» **EXERCISE INSTRUCTIONS**: Throughout the listing that follows, find each line with the word "hfault" and copy it.

» **DATA IN THIS EXERCISE**:

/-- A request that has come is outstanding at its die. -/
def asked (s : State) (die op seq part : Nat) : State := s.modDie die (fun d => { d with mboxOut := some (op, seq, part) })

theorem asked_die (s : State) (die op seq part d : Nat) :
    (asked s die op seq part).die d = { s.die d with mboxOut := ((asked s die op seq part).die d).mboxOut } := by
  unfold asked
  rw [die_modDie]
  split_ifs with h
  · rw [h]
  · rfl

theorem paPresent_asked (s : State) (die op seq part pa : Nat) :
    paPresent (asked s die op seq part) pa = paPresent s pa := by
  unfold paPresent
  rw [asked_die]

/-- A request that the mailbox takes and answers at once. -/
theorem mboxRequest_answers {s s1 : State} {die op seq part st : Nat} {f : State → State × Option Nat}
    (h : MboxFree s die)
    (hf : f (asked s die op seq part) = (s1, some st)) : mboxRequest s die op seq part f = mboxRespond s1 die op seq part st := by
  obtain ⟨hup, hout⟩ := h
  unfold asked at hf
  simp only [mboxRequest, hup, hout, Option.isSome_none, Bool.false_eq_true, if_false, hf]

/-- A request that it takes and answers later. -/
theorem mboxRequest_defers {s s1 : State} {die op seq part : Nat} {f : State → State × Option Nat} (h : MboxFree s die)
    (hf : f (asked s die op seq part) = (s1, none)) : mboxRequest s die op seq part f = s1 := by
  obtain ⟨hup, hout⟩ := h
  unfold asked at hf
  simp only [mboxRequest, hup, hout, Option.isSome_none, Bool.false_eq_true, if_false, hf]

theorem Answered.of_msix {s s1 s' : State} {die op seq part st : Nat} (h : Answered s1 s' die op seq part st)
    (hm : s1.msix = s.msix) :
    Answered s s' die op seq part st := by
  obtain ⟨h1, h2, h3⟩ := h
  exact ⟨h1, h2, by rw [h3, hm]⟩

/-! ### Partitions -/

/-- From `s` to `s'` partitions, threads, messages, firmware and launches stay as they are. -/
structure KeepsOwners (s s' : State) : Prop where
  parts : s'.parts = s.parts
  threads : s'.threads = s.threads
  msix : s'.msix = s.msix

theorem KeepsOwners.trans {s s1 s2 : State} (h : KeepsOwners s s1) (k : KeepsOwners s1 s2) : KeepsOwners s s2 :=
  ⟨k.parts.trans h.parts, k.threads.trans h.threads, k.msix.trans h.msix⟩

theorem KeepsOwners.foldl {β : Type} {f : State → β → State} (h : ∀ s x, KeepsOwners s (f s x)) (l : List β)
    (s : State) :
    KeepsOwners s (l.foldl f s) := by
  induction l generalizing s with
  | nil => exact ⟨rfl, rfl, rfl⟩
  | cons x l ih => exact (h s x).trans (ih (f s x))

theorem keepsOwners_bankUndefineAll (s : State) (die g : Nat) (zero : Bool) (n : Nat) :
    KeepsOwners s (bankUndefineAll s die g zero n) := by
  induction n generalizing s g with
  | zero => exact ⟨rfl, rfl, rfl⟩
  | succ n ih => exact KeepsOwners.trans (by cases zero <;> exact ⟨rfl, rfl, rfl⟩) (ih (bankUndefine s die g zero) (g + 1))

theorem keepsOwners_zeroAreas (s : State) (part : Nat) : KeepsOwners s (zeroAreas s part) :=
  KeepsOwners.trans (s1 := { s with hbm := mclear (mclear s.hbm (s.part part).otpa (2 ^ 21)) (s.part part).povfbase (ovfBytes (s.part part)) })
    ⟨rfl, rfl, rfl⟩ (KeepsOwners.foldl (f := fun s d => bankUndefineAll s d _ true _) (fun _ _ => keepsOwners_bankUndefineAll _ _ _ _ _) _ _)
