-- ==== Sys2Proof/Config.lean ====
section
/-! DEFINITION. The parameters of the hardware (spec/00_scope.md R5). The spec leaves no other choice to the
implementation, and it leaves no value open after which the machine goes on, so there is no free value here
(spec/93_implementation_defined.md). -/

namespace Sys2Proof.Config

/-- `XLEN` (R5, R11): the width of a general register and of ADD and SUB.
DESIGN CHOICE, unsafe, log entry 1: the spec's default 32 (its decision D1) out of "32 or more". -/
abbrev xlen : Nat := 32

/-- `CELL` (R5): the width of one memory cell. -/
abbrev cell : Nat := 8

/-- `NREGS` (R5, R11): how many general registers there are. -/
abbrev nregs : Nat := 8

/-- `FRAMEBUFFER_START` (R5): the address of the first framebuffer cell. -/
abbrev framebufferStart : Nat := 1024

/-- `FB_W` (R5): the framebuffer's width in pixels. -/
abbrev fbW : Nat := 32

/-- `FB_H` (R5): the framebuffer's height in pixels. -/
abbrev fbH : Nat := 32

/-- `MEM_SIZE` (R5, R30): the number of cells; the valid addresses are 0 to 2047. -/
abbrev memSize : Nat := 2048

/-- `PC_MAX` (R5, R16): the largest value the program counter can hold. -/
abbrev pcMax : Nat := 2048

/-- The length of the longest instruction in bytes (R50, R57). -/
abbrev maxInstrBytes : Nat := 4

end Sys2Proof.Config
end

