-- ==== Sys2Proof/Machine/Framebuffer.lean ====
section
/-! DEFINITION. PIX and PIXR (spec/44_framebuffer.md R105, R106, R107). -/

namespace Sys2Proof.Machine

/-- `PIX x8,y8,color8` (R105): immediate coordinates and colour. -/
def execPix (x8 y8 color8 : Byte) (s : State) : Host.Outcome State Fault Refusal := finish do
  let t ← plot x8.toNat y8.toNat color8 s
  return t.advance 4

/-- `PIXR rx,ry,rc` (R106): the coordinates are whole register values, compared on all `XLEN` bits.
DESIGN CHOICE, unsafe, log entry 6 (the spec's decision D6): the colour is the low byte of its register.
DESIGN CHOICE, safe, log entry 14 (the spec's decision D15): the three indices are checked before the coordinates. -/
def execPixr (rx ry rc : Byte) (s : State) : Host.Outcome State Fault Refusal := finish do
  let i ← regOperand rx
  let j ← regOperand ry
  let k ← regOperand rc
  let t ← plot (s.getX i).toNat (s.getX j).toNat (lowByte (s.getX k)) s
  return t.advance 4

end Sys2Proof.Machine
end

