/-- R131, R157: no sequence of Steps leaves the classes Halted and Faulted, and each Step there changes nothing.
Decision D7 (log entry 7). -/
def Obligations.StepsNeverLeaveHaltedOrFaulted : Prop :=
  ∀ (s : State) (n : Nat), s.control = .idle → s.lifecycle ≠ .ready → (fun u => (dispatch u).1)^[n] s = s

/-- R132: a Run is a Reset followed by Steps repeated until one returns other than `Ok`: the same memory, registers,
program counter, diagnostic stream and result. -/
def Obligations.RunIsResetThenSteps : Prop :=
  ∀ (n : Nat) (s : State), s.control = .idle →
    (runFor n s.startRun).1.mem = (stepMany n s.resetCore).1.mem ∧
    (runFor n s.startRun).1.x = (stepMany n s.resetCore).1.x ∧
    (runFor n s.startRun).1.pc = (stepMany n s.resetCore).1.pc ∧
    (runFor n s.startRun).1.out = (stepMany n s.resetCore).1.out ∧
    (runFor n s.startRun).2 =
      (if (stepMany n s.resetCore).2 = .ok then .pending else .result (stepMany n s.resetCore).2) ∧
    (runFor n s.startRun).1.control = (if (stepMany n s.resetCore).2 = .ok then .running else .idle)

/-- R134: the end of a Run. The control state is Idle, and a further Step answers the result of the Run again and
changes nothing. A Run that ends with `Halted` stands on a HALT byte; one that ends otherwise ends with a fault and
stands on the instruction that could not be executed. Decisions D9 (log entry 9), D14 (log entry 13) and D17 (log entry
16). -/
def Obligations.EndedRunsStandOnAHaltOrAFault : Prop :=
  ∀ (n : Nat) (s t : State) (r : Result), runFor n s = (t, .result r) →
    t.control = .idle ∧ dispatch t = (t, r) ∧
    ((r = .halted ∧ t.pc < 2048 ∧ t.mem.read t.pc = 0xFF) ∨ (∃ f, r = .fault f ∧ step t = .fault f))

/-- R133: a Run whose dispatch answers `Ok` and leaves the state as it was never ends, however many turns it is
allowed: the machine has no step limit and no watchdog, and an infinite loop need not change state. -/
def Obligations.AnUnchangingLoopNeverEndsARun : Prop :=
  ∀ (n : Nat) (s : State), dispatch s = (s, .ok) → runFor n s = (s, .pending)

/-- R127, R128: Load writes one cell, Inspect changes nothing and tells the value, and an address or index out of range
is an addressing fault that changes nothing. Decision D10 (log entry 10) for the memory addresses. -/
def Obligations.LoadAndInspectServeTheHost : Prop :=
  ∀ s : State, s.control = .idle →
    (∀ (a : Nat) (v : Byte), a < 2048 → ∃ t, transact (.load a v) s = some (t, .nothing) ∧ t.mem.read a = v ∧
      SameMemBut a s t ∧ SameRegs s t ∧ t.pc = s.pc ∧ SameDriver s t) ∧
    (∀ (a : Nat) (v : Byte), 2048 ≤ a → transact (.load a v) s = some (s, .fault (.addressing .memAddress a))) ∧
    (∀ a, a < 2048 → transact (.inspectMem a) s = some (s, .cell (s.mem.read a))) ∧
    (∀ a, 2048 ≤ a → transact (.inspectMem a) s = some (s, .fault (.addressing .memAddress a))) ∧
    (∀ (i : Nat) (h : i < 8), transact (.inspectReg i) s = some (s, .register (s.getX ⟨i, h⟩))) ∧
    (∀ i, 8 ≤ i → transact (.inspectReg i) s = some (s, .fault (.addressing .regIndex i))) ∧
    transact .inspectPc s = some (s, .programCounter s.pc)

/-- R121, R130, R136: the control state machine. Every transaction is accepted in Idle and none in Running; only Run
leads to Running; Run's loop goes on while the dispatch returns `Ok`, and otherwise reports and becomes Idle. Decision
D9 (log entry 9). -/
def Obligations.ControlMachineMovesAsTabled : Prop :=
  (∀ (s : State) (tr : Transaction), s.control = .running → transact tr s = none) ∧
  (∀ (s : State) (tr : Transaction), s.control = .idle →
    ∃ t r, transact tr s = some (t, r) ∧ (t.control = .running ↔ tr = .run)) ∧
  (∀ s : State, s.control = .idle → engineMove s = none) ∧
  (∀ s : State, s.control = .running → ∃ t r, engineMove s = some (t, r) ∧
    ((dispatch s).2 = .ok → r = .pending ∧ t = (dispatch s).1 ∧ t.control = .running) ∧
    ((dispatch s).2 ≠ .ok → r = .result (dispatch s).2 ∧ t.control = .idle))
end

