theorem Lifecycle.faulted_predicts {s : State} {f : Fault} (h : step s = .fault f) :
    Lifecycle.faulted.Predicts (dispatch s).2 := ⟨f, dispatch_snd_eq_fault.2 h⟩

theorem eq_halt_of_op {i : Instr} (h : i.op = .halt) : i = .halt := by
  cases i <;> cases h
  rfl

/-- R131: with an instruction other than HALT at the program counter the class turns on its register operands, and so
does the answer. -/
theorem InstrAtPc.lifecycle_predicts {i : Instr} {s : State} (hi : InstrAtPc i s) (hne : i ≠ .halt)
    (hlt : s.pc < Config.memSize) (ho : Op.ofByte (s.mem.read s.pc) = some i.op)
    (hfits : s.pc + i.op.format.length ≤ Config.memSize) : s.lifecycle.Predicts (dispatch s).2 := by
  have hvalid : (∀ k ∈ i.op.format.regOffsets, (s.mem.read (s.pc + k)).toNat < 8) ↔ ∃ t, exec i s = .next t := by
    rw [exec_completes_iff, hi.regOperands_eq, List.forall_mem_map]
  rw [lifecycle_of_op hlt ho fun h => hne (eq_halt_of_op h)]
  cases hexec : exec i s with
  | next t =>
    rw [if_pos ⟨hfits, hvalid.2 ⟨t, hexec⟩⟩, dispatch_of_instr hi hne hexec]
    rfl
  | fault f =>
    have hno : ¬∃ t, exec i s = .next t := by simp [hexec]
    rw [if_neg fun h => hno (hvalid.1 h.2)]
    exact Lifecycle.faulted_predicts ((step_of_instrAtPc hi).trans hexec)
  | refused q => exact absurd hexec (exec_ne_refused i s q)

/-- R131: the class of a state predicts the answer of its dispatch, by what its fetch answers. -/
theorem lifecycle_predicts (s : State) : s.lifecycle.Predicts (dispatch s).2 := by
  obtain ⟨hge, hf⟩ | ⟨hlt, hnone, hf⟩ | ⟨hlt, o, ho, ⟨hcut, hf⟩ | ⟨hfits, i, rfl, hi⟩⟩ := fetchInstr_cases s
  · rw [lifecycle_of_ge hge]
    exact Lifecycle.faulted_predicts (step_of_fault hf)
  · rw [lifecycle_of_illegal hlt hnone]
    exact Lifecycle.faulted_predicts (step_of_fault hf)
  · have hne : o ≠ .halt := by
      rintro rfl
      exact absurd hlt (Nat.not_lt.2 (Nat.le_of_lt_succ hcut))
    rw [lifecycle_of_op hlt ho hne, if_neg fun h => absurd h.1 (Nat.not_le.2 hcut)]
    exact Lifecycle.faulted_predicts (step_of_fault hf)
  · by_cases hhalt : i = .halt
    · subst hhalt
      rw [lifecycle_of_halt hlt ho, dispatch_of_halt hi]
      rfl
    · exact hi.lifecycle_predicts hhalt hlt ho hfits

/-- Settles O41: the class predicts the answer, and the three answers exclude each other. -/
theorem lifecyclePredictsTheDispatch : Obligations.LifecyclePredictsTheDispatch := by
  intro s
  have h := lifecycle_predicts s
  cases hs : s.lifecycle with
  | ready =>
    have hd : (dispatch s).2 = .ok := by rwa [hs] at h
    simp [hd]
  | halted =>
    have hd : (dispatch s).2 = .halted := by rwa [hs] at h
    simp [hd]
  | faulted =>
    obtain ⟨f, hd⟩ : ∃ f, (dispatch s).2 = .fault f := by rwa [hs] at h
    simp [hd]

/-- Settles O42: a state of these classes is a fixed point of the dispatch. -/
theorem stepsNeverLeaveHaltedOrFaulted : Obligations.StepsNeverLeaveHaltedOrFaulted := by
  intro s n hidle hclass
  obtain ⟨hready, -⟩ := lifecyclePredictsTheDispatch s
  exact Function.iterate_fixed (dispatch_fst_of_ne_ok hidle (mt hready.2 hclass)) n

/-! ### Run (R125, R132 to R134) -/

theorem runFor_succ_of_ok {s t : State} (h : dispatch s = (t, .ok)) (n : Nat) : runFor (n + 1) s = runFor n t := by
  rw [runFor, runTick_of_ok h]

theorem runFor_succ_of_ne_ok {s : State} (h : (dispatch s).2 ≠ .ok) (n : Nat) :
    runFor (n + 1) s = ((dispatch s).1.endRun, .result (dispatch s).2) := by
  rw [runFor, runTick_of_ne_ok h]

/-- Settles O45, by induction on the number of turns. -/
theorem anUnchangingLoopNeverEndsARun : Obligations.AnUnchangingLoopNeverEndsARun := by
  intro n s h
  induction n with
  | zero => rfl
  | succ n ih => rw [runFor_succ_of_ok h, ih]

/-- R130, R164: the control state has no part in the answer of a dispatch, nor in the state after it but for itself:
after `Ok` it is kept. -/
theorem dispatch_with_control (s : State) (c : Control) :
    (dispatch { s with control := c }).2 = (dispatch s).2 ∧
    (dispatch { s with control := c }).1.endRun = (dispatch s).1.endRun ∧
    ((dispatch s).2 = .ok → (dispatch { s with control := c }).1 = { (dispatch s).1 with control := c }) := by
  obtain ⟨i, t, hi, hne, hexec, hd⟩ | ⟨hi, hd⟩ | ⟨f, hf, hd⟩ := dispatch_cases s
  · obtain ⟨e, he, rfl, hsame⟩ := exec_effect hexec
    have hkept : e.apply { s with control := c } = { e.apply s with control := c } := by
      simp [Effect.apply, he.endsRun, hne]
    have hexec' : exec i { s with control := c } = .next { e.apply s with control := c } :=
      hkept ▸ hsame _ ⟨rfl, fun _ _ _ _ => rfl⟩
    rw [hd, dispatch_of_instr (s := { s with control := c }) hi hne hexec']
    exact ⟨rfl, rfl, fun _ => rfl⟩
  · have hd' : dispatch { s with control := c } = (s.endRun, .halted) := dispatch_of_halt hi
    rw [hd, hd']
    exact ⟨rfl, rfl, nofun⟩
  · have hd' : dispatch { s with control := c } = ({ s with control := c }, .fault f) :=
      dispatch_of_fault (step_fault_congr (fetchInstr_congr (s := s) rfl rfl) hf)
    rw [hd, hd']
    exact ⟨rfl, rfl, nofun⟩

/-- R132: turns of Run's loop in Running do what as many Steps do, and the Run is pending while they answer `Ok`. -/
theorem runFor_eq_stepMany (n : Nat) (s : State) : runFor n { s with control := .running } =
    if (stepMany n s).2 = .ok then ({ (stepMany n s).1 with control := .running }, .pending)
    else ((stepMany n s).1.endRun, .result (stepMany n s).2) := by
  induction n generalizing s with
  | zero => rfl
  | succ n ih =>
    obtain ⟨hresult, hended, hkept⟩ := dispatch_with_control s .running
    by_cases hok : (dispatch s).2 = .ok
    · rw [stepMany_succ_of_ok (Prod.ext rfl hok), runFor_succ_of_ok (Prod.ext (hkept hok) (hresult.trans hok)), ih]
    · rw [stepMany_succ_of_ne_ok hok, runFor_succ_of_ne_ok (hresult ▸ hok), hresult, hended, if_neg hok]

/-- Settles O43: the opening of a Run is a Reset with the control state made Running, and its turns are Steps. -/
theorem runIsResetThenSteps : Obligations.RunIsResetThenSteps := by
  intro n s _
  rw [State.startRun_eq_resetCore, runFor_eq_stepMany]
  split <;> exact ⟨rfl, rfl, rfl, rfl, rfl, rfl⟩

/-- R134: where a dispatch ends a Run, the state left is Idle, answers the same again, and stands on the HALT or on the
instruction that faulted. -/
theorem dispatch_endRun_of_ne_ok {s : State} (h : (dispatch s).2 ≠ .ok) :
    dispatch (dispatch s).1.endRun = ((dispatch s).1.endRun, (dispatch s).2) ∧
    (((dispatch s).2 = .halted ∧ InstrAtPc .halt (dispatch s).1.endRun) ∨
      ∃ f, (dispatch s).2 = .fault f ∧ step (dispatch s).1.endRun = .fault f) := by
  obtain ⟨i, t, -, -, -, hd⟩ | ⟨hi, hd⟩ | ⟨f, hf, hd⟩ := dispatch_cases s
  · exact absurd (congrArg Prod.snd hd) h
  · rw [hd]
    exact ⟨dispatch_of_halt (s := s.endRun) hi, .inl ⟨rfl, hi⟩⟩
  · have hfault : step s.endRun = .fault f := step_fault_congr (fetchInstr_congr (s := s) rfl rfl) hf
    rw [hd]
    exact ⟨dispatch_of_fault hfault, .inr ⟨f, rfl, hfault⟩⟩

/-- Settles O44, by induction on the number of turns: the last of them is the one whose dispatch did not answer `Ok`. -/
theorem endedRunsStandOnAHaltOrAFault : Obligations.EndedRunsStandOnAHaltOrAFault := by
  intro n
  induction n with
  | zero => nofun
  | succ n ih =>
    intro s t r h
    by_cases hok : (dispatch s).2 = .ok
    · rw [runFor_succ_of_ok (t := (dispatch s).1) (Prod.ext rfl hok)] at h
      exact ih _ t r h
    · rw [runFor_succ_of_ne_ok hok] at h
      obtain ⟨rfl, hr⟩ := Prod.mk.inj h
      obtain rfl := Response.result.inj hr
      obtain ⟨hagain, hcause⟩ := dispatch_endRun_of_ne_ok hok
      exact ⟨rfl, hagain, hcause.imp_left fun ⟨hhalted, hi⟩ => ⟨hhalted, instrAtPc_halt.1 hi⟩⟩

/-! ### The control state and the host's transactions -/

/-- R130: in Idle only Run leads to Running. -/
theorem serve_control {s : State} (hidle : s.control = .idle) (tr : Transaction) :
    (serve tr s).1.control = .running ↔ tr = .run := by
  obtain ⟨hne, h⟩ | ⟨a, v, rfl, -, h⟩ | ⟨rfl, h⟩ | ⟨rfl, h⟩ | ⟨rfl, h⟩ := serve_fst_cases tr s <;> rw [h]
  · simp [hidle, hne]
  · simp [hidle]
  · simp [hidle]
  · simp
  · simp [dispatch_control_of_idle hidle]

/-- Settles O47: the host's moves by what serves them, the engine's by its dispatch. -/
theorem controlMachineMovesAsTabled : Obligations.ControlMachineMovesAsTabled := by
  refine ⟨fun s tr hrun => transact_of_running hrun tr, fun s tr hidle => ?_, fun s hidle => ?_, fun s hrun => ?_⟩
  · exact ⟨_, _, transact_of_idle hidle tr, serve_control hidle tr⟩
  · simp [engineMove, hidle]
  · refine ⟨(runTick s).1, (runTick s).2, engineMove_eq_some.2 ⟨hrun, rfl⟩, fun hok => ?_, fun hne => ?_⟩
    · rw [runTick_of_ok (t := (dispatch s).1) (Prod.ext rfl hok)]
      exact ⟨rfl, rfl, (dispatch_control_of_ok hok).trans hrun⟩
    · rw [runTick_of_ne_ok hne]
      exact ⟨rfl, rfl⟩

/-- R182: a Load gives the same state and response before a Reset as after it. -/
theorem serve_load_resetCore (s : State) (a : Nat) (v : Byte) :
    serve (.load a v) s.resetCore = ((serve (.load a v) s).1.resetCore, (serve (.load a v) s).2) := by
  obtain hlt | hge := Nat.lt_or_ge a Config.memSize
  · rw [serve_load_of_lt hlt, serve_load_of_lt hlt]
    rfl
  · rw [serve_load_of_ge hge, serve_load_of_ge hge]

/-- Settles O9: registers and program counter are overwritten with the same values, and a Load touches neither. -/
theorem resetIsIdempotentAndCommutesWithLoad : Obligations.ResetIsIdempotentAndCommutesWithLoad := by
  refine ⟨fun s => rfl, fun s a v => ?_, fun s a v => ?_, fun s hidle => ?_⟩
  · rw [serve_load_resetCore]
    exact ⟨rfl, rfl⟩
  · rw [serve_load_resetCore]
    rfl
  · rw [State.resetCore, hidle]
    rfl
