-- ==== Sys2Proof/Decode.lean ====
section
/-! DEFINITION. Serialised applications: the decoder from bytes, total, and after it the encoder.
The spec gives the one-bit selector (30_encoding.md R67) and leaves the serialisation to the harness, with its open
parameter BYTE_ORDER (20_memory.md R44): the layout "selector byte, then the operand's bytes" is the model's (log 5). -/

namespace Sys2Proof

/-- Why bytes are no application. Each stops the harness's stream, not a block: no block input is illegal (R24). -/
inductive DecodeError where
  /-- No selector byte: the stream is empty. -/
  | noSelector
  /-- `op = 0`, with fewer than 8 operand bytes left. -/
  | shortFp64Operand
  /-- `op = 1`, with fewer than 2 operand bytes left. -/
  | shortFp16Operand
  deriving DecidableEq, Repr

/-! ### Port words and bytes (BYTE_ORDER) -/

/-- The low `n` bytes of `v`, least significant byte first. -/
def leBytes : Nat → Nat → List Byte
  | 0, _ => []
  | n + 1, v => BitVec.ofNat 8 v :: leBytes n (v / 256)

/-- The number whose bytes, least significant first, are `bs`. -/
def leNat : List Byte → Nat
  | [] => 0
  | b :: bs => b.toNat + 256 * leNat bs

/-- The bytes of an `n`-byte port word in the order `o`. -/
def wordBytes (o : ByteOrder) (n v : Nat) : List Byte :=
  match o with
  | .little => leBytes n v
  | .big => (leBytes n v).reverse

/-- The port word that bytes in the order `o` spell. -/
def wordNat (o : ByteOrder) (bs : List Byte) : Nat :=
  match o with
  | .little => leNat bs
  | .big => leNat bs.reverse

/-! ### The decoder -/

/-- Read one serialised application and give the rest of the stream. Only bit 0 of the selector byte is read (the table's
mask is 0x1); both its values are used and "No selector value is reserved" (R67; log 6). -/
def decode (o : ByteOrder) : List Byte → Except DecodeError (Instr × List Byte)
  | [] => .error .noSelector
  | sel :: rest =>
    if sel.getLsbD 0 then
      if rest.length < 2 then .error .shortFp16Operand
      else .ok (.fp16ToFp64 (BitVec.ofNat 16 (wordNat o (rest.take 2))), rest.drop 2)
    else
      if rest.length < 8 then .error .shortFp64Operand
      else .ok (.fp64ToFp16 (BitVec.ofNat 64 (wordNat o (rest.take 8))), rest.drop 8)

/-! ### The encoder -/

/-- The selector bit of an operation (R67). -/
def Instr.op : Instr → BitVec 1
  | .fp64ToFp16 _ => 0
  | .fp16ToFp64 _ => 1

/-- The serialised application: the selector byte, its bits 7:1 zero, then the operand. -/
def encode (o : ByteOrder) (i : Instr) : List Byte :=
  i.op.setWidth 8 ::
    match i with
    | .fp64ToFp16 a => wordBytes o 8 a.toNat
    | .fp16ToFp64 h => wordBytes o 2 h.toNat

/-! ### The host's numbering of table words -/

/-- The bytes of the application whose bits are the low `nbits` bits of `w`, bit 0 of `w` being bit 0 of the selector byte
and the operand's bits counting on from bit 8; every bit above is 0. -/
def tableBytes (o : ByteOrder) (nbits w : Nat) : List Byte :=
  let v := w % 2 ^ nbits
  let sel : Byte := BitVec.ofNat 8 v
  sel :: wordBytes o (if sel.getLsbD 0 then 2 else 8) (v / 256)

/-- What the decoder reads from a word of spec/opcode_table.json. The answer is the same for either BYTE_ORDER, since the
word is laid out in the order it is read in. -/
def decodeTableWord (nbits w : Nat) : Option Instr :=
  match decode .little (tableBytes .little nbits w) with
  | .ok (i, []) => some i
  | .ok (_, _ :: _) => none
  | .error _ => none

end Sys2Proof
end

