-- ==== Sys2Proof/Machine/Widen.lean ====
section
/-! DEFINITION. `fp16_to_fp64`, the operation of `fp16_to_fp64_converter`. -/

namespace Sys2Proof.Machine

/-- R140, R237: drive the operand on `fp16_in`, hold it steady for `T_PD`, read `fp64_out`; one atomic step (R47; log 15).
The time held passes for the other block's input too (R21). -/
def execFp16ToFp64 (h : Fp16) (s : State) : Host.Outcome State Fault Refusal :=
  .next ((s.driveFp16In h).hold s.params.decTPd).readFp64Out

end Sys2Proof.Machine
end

» **ANSWER TO THIS EXERCISE**:
  · have hfault : step s.endRun = .fault f := step_fault_congr (fetchInstr_congr (s := s) rfl rfl) hf
    exact ⟨dispatch_of_fault hfault, .inr ⟨f, rfl, hfault⟩⟩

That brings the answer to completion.